# YOUR OBJECTIVE
Go through the lines below. Copy those with "HdrProfile".

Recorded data
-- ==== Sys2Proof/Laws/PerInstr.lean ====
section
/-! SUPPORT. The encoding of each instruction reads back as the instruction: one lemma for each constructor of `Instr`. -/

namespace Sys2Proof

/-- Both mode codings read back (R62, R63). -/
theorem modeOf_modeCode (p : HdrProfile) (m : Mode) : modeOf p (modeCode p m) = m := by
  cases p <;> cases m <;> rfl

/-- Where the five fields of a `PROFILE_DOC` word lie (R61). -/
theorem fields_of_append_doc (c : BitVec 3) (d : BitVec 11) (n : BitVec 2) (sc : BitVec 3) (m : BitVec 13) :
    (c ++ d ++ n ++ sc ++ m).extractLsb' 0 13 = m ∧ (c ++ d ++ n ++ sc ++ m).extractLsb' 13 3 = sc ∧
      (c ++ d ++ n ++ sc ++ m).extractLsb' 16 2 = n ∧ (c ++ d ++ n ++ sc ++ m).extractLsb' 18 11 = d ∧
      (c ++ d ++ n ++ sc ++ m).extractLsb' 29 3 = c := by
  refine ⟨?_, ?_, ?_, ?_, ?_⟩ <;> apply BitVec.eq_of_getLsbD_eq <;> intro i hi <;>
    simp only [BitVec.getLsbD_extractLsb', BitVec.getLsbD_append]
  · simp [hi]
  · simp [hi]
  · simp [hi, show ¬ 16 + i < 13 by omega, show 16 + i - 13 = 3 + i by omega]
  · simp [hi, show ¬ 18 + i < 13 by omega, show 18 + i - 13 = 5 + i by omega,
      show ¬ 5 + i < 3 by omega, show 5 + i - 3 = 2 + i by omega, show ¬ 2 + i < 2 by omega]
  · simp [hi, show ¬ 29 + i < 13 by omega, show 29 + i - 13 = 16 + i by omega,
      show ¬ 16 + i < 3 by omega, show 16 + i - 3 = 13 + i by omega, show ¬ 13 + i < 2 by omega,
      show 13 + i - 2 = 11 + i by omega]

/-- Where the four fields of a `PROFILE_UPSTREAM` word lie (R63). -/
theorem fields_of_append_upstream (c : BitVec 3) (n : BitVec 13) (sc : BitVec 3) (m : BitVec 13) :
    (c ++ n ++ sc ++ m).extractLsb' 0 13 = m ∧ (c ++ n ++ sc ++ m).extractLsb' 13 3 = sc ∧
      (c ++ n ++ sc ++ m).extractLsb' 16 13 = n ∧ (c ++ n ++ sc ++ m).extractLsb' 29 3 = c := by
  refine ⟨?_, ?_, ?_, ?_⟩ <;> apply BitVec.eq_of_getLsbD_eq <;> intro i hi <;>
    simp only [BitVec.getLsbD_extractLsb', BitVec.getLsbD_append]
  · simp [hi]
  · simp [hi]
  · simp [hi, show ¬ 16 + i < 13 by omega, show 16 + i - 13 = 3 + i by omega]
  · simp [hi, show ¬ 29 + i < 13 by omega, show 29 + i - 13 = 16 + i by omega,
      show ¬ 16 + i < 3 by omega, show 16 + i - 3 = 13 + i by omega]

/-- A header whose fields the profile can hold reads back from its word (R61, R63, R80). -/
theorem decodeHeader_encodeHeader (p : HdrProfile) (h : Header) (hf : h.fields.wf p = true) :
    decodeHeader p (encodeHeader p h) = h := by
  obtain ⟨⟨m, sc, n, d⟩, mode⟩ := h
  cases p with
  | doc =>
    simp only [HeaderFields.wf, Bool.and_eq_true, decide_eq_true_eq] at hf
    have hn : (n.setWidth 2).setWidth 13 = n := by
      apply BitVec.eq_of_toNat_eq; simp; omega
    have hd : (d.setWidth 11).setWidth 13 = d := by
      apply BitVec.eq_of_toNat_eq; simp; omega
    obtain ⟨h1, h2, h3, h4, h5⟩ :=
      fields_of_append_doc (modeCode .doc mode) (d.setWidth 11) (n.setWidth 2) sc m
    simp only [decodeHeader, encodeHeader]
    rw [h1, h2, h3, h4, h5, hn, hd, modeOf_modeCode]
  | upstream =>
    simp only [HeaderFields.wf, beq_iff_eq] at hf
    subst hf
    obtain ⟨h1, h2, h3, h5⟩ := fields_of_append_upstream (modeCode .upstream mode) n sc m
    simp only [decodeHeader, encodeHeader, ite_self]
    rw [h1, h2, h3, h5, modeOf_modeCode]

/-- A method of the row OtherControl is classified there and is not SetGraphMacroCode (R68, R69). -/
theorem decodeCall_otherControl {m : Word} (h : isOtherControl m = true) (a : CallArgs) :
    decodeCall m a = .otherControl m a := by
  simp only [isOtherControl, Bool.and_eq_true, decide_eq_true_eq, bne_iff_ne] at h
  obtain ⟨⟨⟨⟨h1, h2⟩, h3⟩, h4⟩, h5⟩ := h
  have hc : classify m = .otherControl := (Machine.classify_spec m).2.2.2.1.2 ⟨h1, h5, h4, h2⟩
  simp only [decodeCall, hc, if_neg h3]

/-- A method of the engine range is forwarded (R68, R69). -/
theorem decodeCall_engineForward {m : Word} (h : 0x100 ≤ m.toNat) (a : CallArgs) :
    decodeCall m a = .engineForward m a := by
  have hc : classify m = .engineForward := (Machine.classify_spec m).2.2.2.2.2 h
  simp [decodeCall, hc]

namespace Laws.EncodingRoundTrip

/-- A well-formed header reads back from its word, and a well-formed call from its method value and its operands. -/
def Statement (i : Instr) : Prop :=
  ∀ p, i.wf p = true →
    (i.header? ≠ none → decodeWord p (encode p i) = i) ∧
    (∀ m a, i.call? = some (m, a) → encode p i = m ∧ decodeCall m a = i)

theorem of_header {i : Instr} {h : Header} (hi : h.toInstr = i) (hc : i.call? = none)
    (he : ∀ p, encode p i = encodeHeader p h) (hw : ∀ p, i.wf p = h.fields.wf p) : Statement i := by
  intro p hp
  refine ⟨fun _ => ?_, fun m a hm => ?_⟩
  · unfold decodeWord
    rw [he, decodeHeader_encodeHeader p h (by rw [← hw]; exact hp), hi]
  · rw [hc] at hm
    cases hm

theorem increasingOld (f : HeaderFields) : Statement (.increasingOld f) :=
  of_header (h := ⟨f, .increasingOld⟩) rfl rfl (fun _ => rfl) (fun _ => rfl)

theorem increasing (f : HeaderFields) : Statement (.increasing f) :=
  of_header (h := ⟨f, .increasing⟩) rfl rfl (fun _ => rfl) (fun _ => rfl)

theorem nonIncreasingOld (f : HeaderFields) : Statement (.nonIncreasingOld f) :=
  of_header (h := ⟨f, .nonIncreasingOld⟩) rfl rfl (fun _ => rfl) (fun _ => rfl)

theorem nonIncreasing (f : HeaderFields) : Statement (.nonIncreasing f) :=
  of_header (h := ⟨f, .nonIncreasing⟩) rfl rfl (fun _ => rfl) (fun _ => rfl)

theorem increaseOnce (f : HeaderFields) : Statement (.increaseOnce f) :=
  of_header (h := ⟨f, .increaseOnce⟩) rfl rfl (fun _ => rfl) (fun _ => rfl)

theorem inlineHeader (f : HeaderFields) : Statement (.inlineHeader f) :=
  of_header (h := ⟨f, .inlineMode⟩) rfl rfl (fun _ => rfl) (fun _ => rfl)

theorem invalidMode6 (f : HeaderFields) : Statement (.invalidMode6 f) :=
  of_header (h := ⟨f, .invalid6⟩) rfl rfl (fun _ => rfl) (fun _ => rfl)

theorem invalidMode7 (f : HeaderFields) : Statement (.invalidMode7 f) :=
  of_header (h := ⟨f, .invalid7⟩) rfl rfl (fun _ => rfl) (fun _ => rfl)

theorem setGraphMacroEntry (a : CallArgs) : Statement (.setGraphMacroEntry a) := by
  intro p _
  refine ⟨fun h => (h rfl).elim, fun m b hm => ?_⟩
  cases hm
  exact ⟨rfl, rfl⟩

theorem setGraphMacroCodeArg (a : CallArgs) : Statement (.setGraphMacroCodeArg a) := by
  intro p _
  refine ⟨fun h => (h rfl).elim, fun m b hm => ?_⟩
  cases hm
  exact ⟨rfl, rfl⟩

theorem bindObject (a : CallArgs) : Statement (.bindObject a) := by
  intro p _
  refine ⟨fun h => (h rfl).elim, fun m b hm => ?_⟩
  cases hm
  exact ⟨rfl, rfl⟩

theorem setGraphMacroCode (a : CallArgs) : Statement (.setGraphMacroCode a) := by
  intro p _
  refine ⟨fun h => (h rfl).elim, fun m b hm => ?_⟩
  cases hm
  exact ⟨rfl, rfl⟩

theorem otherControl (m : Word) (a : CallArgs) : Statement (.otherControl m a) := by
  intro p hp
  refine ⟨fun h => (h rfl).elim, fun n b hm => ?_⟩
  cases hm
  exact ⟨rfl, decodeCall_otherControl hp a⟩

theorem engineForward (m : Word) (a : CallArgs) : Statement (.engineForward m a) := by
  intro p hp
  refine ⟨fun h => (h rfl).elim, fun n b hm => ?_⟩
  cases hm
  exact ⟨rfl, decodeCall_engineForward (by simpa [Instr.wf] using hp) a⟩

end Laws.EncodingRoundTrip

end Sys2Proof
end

* * *

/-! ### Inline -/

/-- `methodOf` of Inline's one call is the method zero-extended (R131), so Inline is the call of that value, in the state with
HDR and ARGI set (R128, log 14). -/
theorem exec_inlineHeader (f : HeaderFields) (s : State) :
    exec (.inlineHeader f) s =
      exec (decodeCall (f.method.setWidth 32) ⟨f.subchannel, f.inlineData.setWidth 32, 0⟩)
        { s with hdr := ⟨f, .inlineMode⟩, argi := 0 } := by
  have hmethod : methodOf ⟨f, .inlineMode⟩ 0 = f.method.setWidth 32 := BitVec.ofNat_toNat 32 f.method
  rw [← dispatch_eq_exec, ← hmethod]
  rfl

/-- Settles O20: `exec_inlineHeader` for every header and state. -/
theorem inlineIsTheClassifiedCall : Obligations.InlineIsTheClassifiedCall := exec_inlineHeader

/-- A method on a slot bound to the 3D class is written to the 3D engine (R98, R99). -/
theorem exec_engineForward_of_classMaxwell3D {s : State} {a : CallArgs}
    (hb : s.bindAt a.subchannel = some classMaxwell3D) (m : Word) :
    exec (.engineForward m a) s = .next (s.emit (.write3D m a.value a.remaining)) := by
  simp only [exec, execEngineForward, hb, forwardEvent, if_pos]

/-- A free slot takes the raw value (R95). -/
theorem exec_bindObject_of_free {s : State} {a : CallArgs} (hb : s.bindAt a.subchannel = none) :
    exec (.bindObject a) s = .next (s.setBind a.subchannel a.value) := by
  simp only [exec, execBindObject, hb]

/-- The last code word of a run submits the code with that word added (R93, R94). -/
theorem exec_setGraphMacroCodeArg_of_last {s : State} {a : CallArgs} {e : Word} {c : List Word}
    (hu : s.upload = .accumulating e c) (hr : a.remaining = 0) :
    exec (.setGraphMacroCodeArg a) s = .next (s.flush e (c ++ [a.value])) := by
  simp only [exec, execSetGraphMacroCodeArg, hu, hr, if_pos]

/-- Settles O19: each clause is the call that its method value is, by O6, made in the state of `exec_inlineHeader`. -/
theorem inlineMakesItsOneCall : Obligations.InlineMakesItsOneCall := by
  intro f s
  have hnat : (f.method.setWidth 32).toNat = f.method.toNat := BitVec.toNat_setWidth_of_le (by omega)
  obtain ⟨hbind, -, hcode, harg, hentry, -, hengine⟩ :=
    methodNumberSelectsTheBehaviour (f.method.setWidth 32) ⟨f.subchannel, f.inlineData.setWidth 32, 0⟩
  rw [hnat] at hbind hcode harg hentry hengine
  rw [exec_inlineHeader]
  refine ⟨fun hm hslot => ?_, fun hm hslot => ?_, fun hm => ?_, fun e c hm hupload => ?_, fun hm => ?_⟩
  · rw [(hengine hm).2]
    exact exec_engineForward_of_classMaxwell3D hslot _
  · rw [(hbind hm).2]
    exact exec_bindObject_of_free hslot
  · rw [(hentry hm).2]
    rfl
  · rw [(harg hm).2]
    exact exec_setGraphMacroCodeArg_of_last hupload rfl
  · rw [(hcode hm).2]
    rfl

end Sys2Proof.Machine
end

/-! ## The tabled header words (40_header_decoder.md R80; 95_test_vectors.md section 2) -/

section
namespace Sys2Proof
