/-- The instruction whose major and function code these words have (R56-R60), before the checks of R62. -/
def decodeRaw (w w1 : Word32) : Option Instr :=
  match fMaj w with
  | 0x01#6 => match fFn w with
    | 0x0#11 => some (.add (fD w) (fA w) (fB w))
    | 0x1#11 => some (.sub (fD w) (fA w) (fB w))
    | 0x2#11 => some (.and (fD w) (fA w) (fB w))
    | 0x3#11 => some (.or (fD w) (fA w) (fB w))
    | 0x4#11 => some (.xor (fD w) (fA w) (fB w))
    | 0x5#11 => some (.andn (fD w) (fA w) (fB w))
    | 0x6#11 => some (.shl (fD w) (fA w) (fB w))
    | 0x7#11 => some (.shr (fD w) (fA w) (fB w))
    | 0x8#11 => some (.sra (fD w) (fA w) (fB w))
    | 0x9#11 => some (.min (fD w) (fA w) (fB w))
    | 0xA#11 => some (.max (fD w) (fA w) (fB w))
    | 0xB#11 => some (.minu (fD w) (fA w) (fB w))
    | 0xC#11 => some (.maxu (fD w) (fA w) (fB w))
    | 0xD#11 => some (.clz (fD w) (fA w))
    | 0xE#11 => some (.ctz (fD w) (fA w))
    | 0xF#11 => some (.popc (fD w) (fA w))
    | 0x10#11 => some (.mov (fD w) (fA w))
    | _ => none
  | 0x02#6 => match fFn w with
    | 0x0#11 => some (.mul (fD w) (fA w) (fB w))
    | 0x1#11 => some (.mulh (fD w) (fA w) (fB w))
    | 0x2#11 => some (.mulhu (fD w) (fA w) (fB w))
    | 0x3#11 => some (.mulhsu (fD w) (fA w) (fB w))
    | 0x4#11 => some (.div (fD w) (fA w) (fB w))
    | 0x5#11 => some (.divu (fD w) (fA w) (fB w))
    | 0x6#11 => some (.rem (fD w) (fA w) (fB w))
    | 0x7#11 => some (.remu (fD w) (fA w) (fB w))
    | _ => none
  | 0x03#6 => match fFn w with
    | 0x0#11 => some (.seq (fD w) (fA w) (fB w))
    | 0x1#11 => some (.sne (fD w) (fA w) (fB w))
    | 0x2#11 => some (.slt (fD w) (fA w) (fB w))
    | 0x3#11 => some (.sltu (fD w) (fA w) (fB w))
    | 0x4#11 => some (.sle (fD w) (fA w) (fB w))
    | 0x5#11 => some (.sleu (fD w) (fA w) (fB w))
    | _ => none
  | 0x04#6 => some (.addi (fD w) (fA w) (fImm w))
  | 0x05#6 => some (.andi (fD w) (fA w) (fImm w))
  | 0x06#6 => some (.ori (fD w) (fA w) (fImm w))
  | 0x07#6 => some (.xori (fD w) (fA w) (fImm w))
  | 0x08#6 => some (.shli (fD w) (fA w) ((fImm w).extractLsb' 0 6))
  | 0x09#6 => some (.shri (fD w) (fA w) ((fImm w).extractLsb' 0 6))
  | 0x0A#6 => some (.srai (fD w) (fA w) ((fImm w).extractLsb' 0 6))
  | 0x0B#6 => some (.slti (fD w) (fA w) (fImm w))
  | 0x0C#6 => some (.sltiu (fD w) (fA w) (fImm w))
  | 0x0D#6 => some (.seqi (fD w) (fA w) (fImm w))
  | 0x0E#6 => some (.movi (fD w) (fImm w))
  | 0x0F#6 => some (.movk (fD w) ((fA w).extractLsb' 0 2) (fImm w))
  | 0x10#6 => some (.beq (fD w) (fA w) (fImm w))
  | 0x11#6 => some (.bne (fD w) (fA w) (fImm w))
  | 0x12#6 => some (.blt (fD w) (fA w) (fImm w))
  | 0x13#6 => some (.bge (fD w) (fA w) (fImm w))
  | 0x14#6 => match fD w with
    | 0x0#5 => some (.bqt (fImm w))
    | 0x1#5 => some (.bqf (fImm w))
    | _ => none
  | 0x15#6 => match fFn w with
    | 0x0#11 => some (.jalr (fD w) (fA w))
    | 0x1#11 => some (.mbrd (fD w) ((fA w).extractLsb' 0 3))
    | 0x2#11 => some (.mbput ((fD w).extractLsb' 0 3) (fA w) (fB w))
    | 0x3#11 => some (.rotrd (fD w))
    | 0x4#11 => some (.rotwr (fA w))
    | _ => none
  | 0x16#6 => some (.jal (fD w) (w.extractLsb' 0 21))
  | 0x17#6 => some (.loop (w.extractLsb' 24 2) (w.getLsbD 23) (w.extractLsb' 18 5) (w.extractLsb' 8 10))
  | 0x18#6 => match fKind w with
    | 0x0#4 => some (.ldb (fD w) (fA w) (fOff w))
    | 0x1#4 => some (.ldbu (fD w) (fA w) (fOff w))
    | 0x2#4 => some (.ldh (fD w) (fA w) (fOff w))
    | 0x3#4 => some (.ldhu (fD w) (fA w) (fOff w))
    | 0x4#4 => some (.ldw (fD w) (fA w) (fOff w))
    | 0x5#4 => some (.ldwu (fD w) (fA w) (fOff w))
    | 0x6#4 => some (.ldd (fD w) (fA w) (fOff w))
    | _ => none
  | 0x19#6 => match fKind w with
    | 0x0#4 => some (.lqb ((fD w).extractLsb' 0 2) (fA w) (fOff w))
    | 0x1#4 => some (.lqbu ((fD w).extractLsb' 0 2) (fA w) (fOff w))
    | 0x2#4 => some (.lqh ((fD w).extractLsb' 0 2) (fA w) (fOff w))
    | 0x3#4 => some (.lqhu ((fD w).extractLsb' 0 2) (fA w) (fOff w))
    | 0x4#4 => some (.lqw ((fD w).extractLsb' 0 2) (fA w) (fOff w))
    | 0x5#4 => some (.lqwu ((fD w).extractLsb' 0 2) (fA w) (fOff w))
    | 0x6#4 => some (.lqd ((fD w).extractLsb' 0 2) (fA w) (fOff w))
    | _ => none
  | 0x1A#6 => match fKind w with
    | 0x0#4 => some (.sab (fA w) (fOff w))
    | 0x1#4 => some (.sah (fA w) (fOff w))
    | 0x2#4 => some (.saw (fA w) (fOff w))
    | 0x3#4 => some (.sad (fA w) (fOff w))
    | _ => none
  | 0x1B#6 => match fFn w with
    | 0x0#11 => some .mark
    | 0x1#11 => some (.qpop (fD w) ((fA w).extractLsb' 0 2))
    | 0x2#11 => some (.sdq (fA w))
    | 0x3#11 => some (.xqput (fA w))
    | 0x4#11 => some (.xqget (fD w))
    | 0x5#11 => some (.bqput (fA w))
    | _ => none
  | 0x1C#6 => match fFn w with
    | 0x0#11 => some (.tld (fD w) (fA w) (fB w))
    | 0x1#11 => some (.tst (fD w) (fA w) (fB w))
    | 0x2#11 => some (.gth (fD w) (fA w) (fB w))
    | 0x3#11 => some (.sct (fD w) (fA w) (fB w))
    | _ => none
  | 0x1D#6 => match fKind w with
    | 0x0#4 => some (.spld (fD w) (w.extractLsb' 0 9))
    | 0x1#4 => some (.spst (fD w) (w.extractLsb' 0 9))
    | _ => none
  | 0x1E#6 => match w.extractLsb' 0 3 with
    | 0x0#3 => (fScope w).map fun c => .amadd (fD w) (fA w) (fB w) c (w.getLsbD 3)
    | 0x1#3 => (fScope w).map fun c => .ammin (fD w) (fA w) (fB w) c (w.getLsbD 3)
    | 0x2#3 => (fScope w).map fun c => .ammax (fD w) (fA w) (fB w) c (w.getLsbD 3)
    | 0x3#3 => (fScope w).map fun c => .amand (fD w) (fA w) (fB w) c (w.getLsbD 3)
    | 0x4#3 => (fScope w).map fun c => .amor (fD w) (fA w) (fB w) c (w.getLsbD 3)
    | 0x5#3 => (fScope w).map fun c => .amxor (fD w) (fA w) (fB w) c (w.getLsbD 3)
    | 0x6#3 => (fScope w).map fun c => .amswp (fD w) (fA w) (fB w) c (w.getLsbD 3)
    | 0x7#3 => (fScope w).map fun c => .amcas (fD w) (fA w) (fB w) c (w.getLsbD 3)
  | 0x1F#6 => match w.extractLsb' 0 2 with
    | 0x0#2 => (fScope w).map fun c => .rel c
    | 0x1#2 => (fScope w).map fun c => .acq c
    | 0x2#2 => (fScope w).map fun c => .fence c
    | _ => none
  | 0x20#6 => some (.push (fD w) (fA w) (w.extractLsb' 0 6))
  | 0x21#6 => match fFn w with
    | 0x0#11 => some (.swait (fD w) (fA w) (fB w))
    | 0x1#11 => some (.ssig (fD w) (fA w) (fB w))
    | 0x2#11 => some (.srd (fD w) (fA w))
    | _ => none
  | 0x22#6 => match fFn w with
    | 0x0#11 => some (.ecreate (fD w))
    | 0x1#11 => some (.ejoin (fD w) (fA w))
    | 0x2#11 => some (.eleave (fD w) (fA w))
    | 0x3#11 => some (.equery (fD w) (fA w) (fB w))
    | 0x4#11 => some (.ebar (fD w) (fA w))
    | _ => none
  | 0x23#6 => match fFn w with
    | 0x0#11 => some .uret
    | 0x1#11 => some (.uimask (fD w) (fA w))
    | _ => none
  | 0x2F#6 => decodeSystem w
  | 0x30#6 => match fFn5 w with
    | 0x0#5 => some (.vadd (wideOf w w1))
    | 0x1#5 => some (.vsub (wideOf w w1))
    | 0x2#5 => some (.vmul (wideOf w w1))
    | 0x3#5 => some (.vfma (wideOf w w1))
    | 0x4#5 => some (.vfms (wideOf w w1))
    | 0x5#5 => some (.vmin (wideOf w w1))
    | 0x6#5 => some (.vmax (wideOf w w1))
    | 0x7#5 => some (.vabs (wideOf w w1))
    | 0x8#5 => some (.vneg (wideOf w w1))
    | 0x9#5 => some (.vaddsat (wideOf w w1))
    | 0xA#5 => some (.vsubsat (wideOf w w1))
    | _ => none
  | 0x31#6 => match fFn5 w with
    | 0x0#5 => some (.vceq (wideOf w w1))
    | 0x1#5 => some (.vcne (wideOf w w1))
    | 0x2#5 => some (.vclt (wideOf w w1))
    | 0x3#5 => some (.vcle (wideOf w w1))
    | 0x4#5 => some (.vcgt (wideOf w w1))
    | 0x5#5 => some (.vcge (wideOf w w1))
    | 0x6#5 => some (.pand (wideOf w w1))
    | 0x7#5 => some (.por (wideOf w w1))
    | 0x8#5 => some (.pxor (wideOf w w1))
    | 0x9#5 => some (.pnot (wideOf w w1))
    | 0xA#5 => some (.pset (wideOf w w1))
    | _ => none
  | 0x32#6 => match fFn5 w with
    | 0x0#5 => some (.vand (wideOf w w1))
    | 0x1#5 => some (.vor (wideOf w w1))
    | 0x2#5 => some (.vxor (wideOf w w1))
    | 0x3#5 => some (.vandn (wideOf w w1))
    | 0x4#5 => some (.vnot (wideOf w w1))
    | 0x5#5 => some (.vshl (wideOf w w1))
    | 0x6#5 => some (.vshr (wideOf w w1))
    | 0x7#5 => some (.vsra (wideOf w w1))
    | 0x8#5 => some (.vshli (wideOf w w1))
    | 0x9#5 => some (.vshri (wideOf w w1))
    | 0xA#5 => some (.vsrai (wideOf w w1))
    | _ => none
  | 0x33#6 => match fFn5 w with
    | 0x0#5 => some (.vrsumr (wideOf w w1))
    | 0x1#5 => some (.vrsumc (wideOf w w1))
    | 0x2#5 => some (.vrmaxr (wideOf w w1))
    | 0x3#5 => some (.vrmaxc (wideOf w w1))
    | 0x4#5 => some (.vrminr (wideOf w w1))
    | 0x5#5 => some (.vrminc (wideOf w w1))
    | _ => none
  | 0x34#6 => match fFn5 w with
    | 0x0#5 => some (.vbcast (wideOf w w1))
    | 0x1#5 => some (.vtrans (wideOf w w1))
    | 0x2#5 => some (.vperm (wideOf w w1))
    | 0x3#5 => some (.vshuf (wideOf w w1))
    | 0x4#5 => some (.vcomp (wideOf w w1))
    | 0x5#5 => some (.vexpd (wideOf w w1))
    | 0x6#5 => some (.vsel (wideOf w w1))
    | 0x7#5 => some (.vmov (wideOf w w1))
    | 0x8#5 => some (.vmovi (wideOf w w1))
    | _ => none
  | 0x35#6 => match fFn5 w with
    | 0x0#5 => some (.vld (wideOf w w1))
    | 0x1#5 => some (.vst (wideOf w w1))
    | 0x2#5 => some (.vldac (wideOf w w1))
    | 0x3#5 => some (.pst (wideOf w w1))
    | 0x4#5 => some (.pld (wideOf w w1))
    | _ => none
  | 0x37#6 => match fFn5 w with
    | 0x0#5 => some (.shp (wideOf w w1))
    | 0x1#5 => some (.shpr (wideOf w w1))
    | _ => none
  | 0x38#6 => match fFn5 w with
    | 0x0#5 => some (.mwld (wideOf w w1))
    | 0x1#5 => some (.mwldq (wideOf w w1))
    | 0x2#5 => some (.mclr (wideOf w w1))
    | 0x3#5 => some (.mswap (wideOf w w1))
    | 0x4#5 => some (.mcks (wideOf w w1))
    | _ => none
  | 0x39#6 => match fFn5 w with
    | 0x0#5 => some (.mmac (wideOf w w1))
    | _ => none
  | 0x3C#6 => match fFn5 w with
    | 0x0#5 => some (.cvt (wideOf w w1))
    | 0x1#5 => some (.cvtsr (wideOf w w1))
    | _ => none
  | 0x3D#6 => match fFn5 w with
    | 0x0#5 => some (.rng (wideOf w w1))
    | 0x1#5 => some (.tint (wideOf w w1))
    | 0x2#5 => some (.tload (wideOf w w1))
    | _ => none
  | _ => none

# TASK OUTPUT
theorem modeOf_modeCode (p : HdrProfile) (m : Mode) : modeOf p (modeCode p m) = m := by
theorem decodeHeader_encodeHeader (p : HdrProfile) (h : Header) (hf : h.fields.wf p = true) :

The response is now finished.